* Data under study
-- ==== Sys2Proof/Word.lean ====
section
/-! DEFINITION. The word types of CORE (00_scope.md R5, R6): 8-bit bytes, 16-bit registers, 24-bit bus addresses. -/

namespace Sys2Proof

/-- `u8`: one byte of memory, and the registers PB, DB and P. -/
abbrev Byte := BitVec 8

/-- `u16`: the registers A, X, Y, SP, PC and D. -/
abbrev Word := BitVec 16

/-- `u24`: an address on the bus. -/
abbrev Addr := BitVec 24

end Sys2Proof
end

* Exercise prompt
The line containing "abbrev Word := BitVec 16" and every line after it, through the end of the records above: output exactly those, and nothing else.

* Answer area
abbrev Word := BitVec 16

/-- `u24`: an address on the bus. -/
abbrev Addr := BitVec 24

end Sys2Proof
end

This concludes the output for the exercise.